С кожевниками, чье ремесло также считается зазорным (они используют в своей работе трупы животных), у красильщиков спор идет не из-за ткани, а из-за речной воды. Красильщикам и кожевникам, как, впрочем, и другим ремесленникам, для работы вода жизненно необходима. Но эта вода должна быть чистой. А если она будет загрязнена красками, кожевники не смогут вымачивать в ней кожи. И наоборот: если кожевники после вымачивания выливают воду в реку, для красильщиков речная вода становится непригодной. Отсюда бесконечные споры и судебные тяжбы, о которых можно узнать из многочисленных документов, хранящихся в архивах. Это всевозможные предписания, постановления и распоряжения властей, требующие от красильщиков (и других ремесленных корпораций) вывести производство за пределы города и городских предместий, потому что «занятие означенными ремеслами вызывает столь сильное зловоние и нуждается в веществах столь вредных для человеческого тела, что будет весьма разумно выбрать для сего занятия безопасные места, где оно не может быть пагубным для общего здоровья».
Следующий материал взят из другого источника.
-- ==== Sys2Proof/Machine/Core.lean ====
section
/-! DEFINITION. The machine as the host reads it. -/

def Sys2Proof.core : Host.Core := {
  State := Sys2Proof.Machine.State,
  Fault := Sys2Proof.Machine.Fault,
  Refusal := Sys2Proof.Machine.Refusal,
  step := Sys2Proof.Machine.step,
  reset := Sys2Proof.Machine.State.reset }
end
В Париже, как и во всех крупных городах, запреты на размещение мастерских в густонаселенных районах вводятся в XV веке и, постоянно возобновляясь, действуют по XVIII век. Вот, например, что говорится в предписании городского совета Парижа 1533 года: «Воспрещается всем кожевникам, дубильщикам и красильщикам заниматься их ремеслом в домах, расположенных в городе или предместьях; предписывается им держать шерстомойни по течению реки Сены ниже Тюильри… воспрещается также выливать в реку дубильные растворы, краски или иные подобные нечистоты; не дозволяется им заниматься ремеслом нигде кроме мест, по ту сторону Шайо находящихся, на расстоянии не менее двух полетов стрелы от Парижа и предместий, под страхом изъятия всего их имущества, а также всего товара, и изгнания их за пределы королевства».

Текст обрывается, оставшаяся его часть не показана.